When the electronic component 140 is mounted on the upper surface of the first wiring substrate 110, a conductor ball 130A (one example of a first conductor ball) that is used to form the connection member 130 is mounted at the position of the upper surface pad 113a (Step S108). The conductor ball 130A is formed by covering the lower core 131 by the solder 133. Then, as a result of the reflow process being performed (Step S109), the conductor ball 130A is bonded to the upper surface pad 113a by the solder 133 disposed around the lower core 131.

Up to the steps described above, for example, as illustrated in FIG. 7, the conductor ball 130A is bonded to the upper surface pad 113a. As a result of this, the first wiring substrate 110 that forms a lower layer of the semiconductor device 100 is obtained. FIG. 7 is a diagram illustrating a specific example of a conductor ball mounting step. The electronic component 140 is mounted on the upper surface of the obtained first wiring substrate 110, and the conductor ball 130A is bonded to the upper surface pad 113a that is exposed from the opening portion formed in the protective insulating layer 112. The diameter of the conductor ball 130A may be set to about, for example, 100 to 250 μm.

Moreover, it is preferable that the first wiring substrate 110 is manufactured as an aggregate object such that the plurality of the first wiring substrates 110 are arrayed, instead of being manufactured as a single unit. In the aggregate object, for example, the first wiring substrate 110 is manufactured in individual sections that are divided into a grid shape.

In the following, FIG. 8 is a flowchart illustrating a method of manufacturing the second wiring substrate 120 according to the embodiment.

First, a wiring layer is formed on each of the upper surface and the lower surface of the substrate 121 (Step S201). Specifically, for example, the wiring layers formed on the upper surface and the lower surface of the substrate 121 are sequentially formed by using the semi-additive method. The upper surface pad 123 is included in the wiring layer formed on the upper surface of the substrate 121, and the lower surface pad 125 is included in the wiring layer formed on the lower surface of the substrate 121. Then, the protective insulating layer 124 that includes an opening portion is formed on the lower surface of the substrate 121 at the position of the lower surface pad 125 (Step S202), and the solder resist layer 122 that includes an opening portion is formed on the upper surface of the substrate 121 at the position of the upper surface pad 123 (Step S203). The solder resist layer 122 and the protective insulating layer 124 are obtained by, for example, laminating a photosensitive resin film on the upper surface and the lower surface of the substrate 121 or applying a liquid or paste resin on the upper surface and the lower surface of the substrate 111, performing a process of exposure and image development on the laminated or applied resin by using a photolithography method, and patterning to a desired shape.

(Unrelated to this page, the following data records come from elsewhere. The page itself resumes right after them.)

-- ==== Sys2Proof/Word.lean ====
section
/-! DEFINITION. The byte, the byte sequence and the command word of the MFU (00_scope.md R9, 30_encoding.md R97). -/

namespace Sys2Proof

/-- A byte is 8 bits (R9). -/
abbrev Byte := BitVec 8

/-- A byte sequence: a frame, a payload, a piece of the stream (R9). -/
abbrev Bytes := List Byte

/-- A command is one 64-bit word (R97). -/
abbrev CmdWord := BitVec 64

end Sys2Proof
end

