-- ==== Sys2Proof/Machine/Issue.lean ====
section
/-! DEFINITION. How commands reach a half, and the moves of the agents outside (20_memory.md R70, R76, R77,
70_reset_and_hazards.md R290). -/

namespace Sys2Proof.Machine

/-! ### Accepting a command (R70) -/

/-- The word the TX half can accept: the oldest issued one, unless a command is held. -/
def TxHalf.ready (t : TxHalf) : Option CmdWord := if t.sending then none else t.queue.head?

/-- The word the RX half can accept: the oldest issued one, unless a command is held. -/
def RxHalf.ready (r : RxHalf) : Option CmdWord := if r.held.isSome then none else r.queue.head?

/-- The word a half can accept. -/
def State.ready (s : State) : Channel → Option CmdWord
  | .tx => s.tx.ready
  | .rx => s.rx.ready

/-- The reset input comes next: nothing is executed before it, and a command that a half could have begun is abandoned
(R290, R291). -/
def State.resetNext (s : State) : Bool := s.moves.head? == some .reset

/-- The command to execute next: the halves take turns, so that neither starves the other (70_reset_and_hazards.md R305 (b),
log 5). -/
def State.nextCommand (s : State) : Option (Channel × CmdWord) :=
  match s.ready s.chan.other with
  | some w => some (s.chan.other, w)
  | none => (s.ready s.chan).map fun w => (s.chan, w)

/-- The half takes the oldest word out of its queue and begins to execute it. -/
def State.accept (s : State) : Channel → State
  | .tx => { s with chan := .tx, tx := { s.tx with queue := s.tx.queue.tail } }
  | .rx => { s with chan := .rx, rx := { s.rx with queue := s.rx.queue.tail } }

/-- A word accepted on the channel `s.chan`: its command is executed, or it is `ILLEGAL` (30_encoding.md R103). -/
def runWord (w : CmdWord) (s : State) : Host.Outcome State Fault Refusal :=
  match decode w with
  | .instr i => exec i s
  | .illegal _ => .next s.raiseIllegal

/-! ### The outside world -/

/-- A host thread issues a word on its channel; it waits there until the half accepts it (log 11). -/
def State.issue (s : State) (c : Channel) (w : CmdWord) : State :=
  match c with
  | .tx => { s with tx := { s.tx with queue := s.tx.queue ++ [w] } }
  | .rx => { s with rx := { s.rx with queue := s.rx.queue ++ [w] } }

/-- `Deliver(b)`: `S <- S ++ [b]`, and a held command goes on. After `Close` the source delivers nothing (R76, log 7). -/
def RxHalf.deliver (r : RxHalf) (b : Byte) : RxHalf :=
  if r.closed then r else { r with stream := r.stream ++ [b] }.resume

/-- `Close`: `closed <- true`, and a held command goes on (R76). -/
def RxHalf.close (r : RxHalf) : RxHalf := { r with closed := true }.resume

/-- The sink decides on a `TX.SEND`, the held one if there is one (R77). -/
def TxHalf.sinkMove (e : Nat) (t : TxHalf) (a : SinkAnswer) : TxHalf := { t with sink := t.sink ++ [a] }.resume e

/-- The reset input: every piece of the MFU's state has its reset value, whatever came before, and a command executing, held or
not yet accepted is lost and gets no response (R290, R291). The moves still to come and the sink are outside the MFU; the reset count goes
up, since never-written bytes are drawn anew (log 1, log 10). -/
def State.pinReset (s : State) : State :=
  { State.reset with tx := { TxHalf.reset with sink := s.tx.sink }, epoch := s.epoch + 1, moves := s.moves }

/-- One move of an agent outside the MFU. -/
def State.applyMove (s : State) : Move → State
  | .issue c w => s.issue c w
  | .deliver b => { s with rx := s.rx.deliver b }
  | .close => { s with rx := s.rx.close }
  | .sink a => { s with tx := s.tx.sinkMove s.epoch a }
  | .reset => s.pinReset
  | .wait => s

/-- The outside world's next move; with none left the machine idles (log 4). -/
def State.outsideMove (s : State) : State :=
  match s.moves with
  | [] => s
  | m :: rest => { s with moves := rest }.applyMove m

/-! ### Placing a command for the very next step -/

/-- A channel on which a word is legal: RX for the commands of the RX half alone, else TX. -/
def wordChannel (w : CmdWord) : Channel :=
  match decode w with
  | .instr i => if i.wellFormed .tx then .tx else .rx
  | .illegal _ => .tx

/-- The moves to come, with no reset at their head. -/
def State.noReset (s : State) : State := { s with moves := s.moves.dropWhile fun m => m == .reset }

/-- The word is the oldest issued one on a channel where it is legal, that channel is not held, it is its turn, and no reset
comes first. -/
def State.placeWord (s : State) (w : CmdWord) : State :=
  match wordChannel w with
  | .tx => { s.noReset with chan := .rx, tx := { s.tx with queue := w :: s.tx.queue, sending := false } }
  | .rx => { s.noReset with chan := .tx, rx := { s.rx with queue := w :: s.rx.queue, held := none } }

end Sys2Proof.Machine
end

Up to the steps described above, for example, as illustrated in FIG. 9, the second wiring substrate 120 in which the upper surface pad 123 is exposed from an opening portion 122a formed in the solder resist layer 122 on the upper surface of the substrate 121 and the lower surface pad 125 is exposed from an opening portion 124a formed in the protective insulating layer 124 on the lower surface of the substrate 121 is formed. FIG. 9 is a schematic diagram illustrating a cross-sectional view of the second wiring substrate. The lower surface pad 125 is a pad that is connected to the connection member 130, and includes the inner pad 125-1 and the outer pad 125-2. The inner pad 125-1 is a pad that is connected to the connection members 130a that are included in the plurality of the connection members 130 and that are arrayed in the innermost row with respect to the electronic component 140, and the outer pad 125-2 is a pad that is connected to the connection members 130b that are located at a position away from the electronic component 140 than the connection member 130a.

Furthermore, the inner pad 125-1 is arranged so as to be offset in the direction closer to the electronic component 140 with respect to the inner pad 113-1. As a result of this, it is possible to offset the position of the inner pad 125-1 to the position suitable for a connection to the connection members 130a that are arrayed in the innermost row with respect to the electronic component 140.

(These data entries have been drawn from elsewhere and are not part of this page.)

-- ==== Sys2Proof/Safety.lean ====
section
/-! DEFINITION. The terms the statements use: the invariant of the machine's states, what the spec gives as a function of the
stream (44_sync.md R200), and the environment assumption SINK_MAY_FAIL = false. -/

namespace Sys2Proof.Machine

/-! ### The invariant -/

/-- Every listed byte lies inside a space of `n` bytes (10_state.md R35). -/
abbrev Memory.inBounds (n : Nat) (m : Memory) : Prop := ∀ c ∈ m, c.1 < n

/-- The three byte spaces are in canonical form and no larger than R35 says. -/
structure Spaces.Inv (m : Spaces) : Prop where
  pay_wf : m.pay.wf
  buf_wf : m.buf.wf
  key_wf : m.key.wf
  pay_bound : m.pay.inBounds Config.maxPayload
  buf_bound : m.buf.inBounds Config.maxFrame
  key_bound : m.key.inBounds Config.keyBytes

/-- The first `n` bytes of a space were written. -/
def Memory.writtenTo (m : Memory) (n : Nat) : Prop := ∀ i, i < n → (m.get? i).isSome

/-- What holds of the TX half between steps. -/
structure TxHalf.Inv (t : TxHalf) : Prop where
  mem : t.mem.Inv
  /-- `T.TXLEN` is 0 to 280 (R27). -/
  txlen_le : t.txlen.toNat ≤ Config.maxFrame
  /-- `T.TXBUF[0..TXLEN)` holds a frame when `TXVALID = 1` (R25, 20_memory.md R66). -/
  frame_written : t.txvalid = true → t.mem.buf.writtenTo t.txlen.toNat
  /-- A `TX.SEND` is held only while a frame is valid and the sink has not answered (41_encode.md R148). -/
  sending_waits : t.sending = true → t.txvalid = true ∧ t.sink = []

/-- The command held on the RX channel waits for bytes that an open stream has not delivered (44_sync.md R190, R205). -/
def RxHalf.heldOk (r : RxHalf) : Prop :=
  match r.held with
  | none => True
  | some (.scan p) => r.closed = false ∧ r.frame = false ∧ attemptMarker r.stream false 0 = .hold p r.tent
  | some .drop => r.closed = false ∧ r.frame = false ∧ r.stream = [] ∧ r.tent = 0

/-- What holds of the RX half between steps. -/
structure RxHalf.Inv (r : RxHalf) : Prop where
  mem : r.mem.Inv
  /-- `R.RXLEN` is 0 to 280 (R33). -/
  rxlen_le : r.rxlen.toNat ≤ Config.maxFrame
  /-- `0 ≤ t ≤ |S|` (R41). -/
  tent_le : r.tent ≤ r.stream.length
  /-- `t ≤ 280` (44_sync.md R199). -/
  tent_bound : r.tent ≤ Config.maxFrame
  /-- `R.VER` is 0, 1 or 2 (R30). -/
  ver_legal : r.ver.toNat ≤ 2
  /-- A current frame has a version, and its payload is zero beyond `LEN` (R30, R35). -/
  frame_ver : r.frame = true → r.ver ≠ 0
  frame_pay : r.frame = true → r.mem.pay.writtenTo Config.maxPayload
  frame_zeros : r.frame = true → ∀ i, r.len.toNat ≤ i → i < Config.maxPayload → r.mem.pay.get? i = some 0
  /-- The verdicts and `SIGNED` speak of a current frame (R31). -/
  crcOk_frame : r.crcOk = true → r.frame = true
  sigOk_signed : r.sigOk = true → r.signed = true
  signed_frame : r.signed = true → r.frame = true ∧ r.ver = 2
  /-- v2-only fields are 0 in a v1 frame, signature fields are 0 in an unsigned one (R30). -/
  v1_fields : r.ver = 1 → r.incompat = 0 ∧ r.compat = 0 ∧ r.msgid.toNat < 256
  unsigned_fields : r.frame = true → r.signed = false → r.linkid = 0 ∧ r.ts = 0 ∧ r.hash = 0
  /-- After `EOS` nothing is left and the stream stays closed (44_sync.md R202). -/
  eos_closed : r.eos = true → r.closed = true ∧ r.stream = []
  held_ok : r.heldOk

/-- What holds of every state a run reaches. -/
structure State.Inv (s : State) : Prop where
  tx : s.tx.Inv
  rx : s.rx.Inv

/-! ### The scanner's answer as a function of the stream (44_sync.md R200) -/

/-- `FrameLen(s)`. -/
def frameLenOf (s : Bytes) : Option Nat :=
  if byteAt s 0 = Config.stxV1 ∧ 2 ≤ s.length then some (8 + (byteAt s 1).toNat)
  else if byteAt s 0 = Config.stxV2 ∧ 3 ≤ s.length then
    some (12 + (byteAt s 1).toNat + 13 * ((byteAt s 2).getLsbD 0).toNat)
  else none

/-- `Scan(s)`: `none` for `Ended`, else the bytes from the window's first on and the window's length. -/
def scanOf : Bytes → Option (Bytes × Nat)
  | [] => none
  | b :: rest =>
    match frameLenOf (b :: rest) with
    | some n => if n ≤ (b :: rest).length then some (b :: rest, n) else scanOf rest
    | none => scanOf rest

/-! ### What a command answers -/

/-- The command completes on the TX channel: the TX half becomes `t`, and nothing else of the machine changes. -/
def ToTx (i : Instr) (s : State) (t : TxHalf) : Prop := exec i s = .next { s with tx := t }

/-- The command completes on the RX channel: the RX half becomes `r`, and nothing else of the machine changes. -/
def ToRx (i : Instr) (s : State) (r : RxHalf) : Prop := exec i s = .next { s with rx := r }

/-- The half is as it was, but for one more response. -/
def TxHalf.says (t : TxHalf) (st : Status) (d : BitVec 48) : TxHalf := { t with responses := t.responses ++ [⟨st, d⟩] }

/-- The half is as it was, but for one more response. -/
def RxHalf.says (r : RxHalf) (st : Status) (d : BitVec 48) : RxHalf := { r with responses := r.responses ++ [⟨st, d⟩] }

/-- The statuses a command can answer, `ILLEGAL` apart (60_exceptions.md R263). -/
def statusesOf : Instr → List Status
  | .rdr _ | .wrr _ _ | .ldb _ _ | .stb _ _ _ | .crcBuf _ _ _ => [.ok, .badarg]
  | .crcInit | .crcAcc _ | .encV2U | .encV2S | .syncDrop | .syncConnect => [.ok]
  | .encV1 => [.ok, .range]
  | .txSend => [.ok, .noframe, .ioerr]
  | .decV1 | .decV2 => [.ok, .format]
  | .rxChk _ => [.ok, .noframe]
  | .sigVfy => [.ok, .noframe, .nosig]
  | .syncNext => [.ok, .eos]

/-! ### Frames: what a command leaves as it was -/

/-- Every byte of every space of the half reads as before. -/
def Spaces.same (m m' : Spaces) : Prop := ∀ sp i, (m'.get sp).get? i = (m.get sp).get? i

/-- Every byte of every space reads as before, but for bytes `i` up to but not including `j` of the space `x`. -/
def Spaces.sameBut (x : Space) (i j : Nat) (m m' : Spaces) : Prop :=
  ∀ sp k, ¬(sp = x ∧ i ≤ k ∧ k < j) → (m'.get sp).get? k = (m.get sp).get? k

/-- The TX descriptor registers and `T.CFG` (10_state.md R23, R24) are as before. -/
def TxHalf.sameOperands (t t' : TxHalf) : Prop :=
  t'.seq = t.seq ∧ t'.sys = t.sys ∧ t'.comp = t.comp ∧ t'.msgid = t.msgid ∧ t'.seed = t.seed ∧ t'.plen = t.plen ∧
    t'.linkid = t.linkid ∧ t'.ts = t.ts ∧ t'.truncEn = t.truncEn

/-- What belongs to the agents around the TX half is as before, the responses apart. -/
def TxHalf.sameAround (t t' : TxHalf) : Prop :=
  t'.sending = t.sending ∧ t'.sink = t.sink ∧ t'.queue = t.queue

/-- The RX descriptor registers (R30) are as before. -/
def RxHalf.sameDescriptor (r r' : RxHalf) : Prop :=
  r'.ver = r.ver ∧ r'.len = r.len ∧ r'.incompat = r.incompat ∧ r'.compat = r.compat ∧ r'.seq = r.seq ∧ r'.sys = r.sys ∧
    r'.comp = r.comp ∧ r'.msgid = r.msgid ∧ r'.cksum = r.cksum ∧ r'.linkid = r.linkid ∧ r'.ts = r.ts ∧ r'.hash = r.hash

/-- The flags of `R.STATUS` (R31) are as before. -/
def RxHalf.sameFlags (r r' : RxHalf) : Prop :=
  r'.frame = r.frame ∧ r'.crcOk = r.crcOk ∧ r'.sigOk = r.sigOk ∧ r'.eos = r.eos ∧ r'.signed = r.signed

/-- The four flags that speak of a current frame are clear (R31). -/
def RxHalf.noFrameFlags (r : RxHalf) : Prop := r.frame = false ∧ r.crcOk = false ∧ r.sigOk = false ∧ r.signed = false

/-- The frame is the current one, as `StoreFrame` writes it (42_decode_validate.md R158): descriptor, flags, and the payload
zero-extended to the whole of `R.RXPAY`. -/
def RxHalf.holdsFrame (e : Nat) (r : RxHalf) (f : Frame) : Prop :=
  r.ver = f.ver.number ∧ r.len = f.len ∧ r.incompat = f.incompat ∧ r.compat = f.compat ∧ r.seq = f.seq ∧ r.sys = f.sys ∧
    r.comp = f.comp ∧ r.msgid = f.msgid ∧ r.cksum = f.cksum ∧ r.linkid = f.linkid ∧ r.ts = f.ts ∧ r.hash = fromLe 48 f.hash ∧
    r.frame = true ∧ r.signed = f.signed ∧ r.crcOk = false ∧ r.sigOk = false ∧
    r.mem.memRead e .rx .pay 0 Config.maxPayload = zeroExtend f.payload

/-- The stream and the held command (R41, 44_sync.md R190) are as before. -/
def RxHalf.sameStream (r r' : RxHalf) : Prop :=
  r'.stream = r.stream ∧ r'.tent = r.tent ∧ r'.closed = r.closed ∧ r'.held = r.held ∧ r'.queue = r.queue

/-! ### The environment -/

/-- SINK_MAY_FAIL = false (00_scope.md R8): no sink answer, given or to come, is a failure. -/
def State.sinkNeverFails (s : State) : Prop :=
  (∀ a ∈ s.tx.sink, a = .takesAll) ∧ ∀ a, Move.sink a ∈ s.moves → a = .takesAll

/-- The bytes delivered one by one to the RX half. -/
def RxHalf.deliverAll (r : RxHalf) (u : Bytes) : RxHalf := u.foldl RxHalf.deliver r

/-- The outcome of two commands, one on each channel, TX first. -/
def txThenRx (i j : Instr) (s : State) : Host.Outcome State Fault Refusal :=
  match exec i { s with chan := .tx } with
  | .next t => exec j { t with chan := .rx }
  | x => x

/-- The outcome of two commands, one on each channel, RX first. -/
def rxThenTx (i j : Instr) (s : State) : Host.Outcome State Fault Refusal :=
  match exec j { s with chan := .rx } with
  | .next t => exec i { t with chan := .tx }
  | x => x

/-- A thread gives its command, the MFU takes a step, the thread takes the response if it is there (46_host_connection.md R241). -/
def Conn.turn {α : Type} (dialect : Dialect α) (x : Mover) (c : Conn α) : Conn α := c.run dialect [x, .mfu, x]

/-- The offset of the sequence byte in a frame of this kind (30_encoding.md R91, R92). -/
def SendKind.seqOffset : SendKind → Nat
  | .v1 => 2
  | .v2u | .v2s _ _ _ => 4

/-- The state of an outcome, if it is one. -/
def nextState : Host.Outcome State Fault Refusal → Option State
  | .next t => some t
  | .fault _ => none
  | .refused _ => none

end Sys2Proof.Machine
end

Furthermore, the opening portion 124a formed in the protective insulating layer 124 is arranged so as to be offset in the direction closer to the electronic component 140 with respect to the opening portion 112a formed in the protective insulating layer 112. As a result of this, it is possible to keep the area of the inner pad 125-1 that is exposed from the opening portion 124a formed in the protective insulating layer 124 to the area that is suitable for a connection to the connection members 130a that are arrayed in the innermost row with respect to the electronic component 140.

The connection member 130 is connected to the lower surface pad 125, so that a conductor ball 130B (one example of a second conductor ball) that is used to form the connection member 130 is mounted at the position of the lower surface pad 125 (Step S204). The conductor ball 130B is formed by covering the upper core 132 by the solder 133. Then, as a result of the reflow process being performed (Step S205), the conductor ball 130B is bonded to the lower surface pad 125 by the solder 133 disposed around the upper core 132.

Up to the steps described above, for example, as illustrated in FIG. 10, the conductor ball 130B is bonded to the lower surface pad 125. As a result of this, the second wiring substrate 120 that forms an upper layer of the semiconductor device 100 is obtained. FIG. 10 is a diagram illustrating a specific example of a conductor ball mounting step. The conductor ball 130B is bonded to the lower surface pad 125 that is exposed from the opening portion formed in the protective insulating layer 124 on the obtained second wiring substrate 120. The diameter of the conductor ball 130B may be set to about, similarly to the conductor ball 130A, for example, 100 to 250 μm. The diameter of the conductor ball 130B may be different from the diameter of the conductor ball 130A.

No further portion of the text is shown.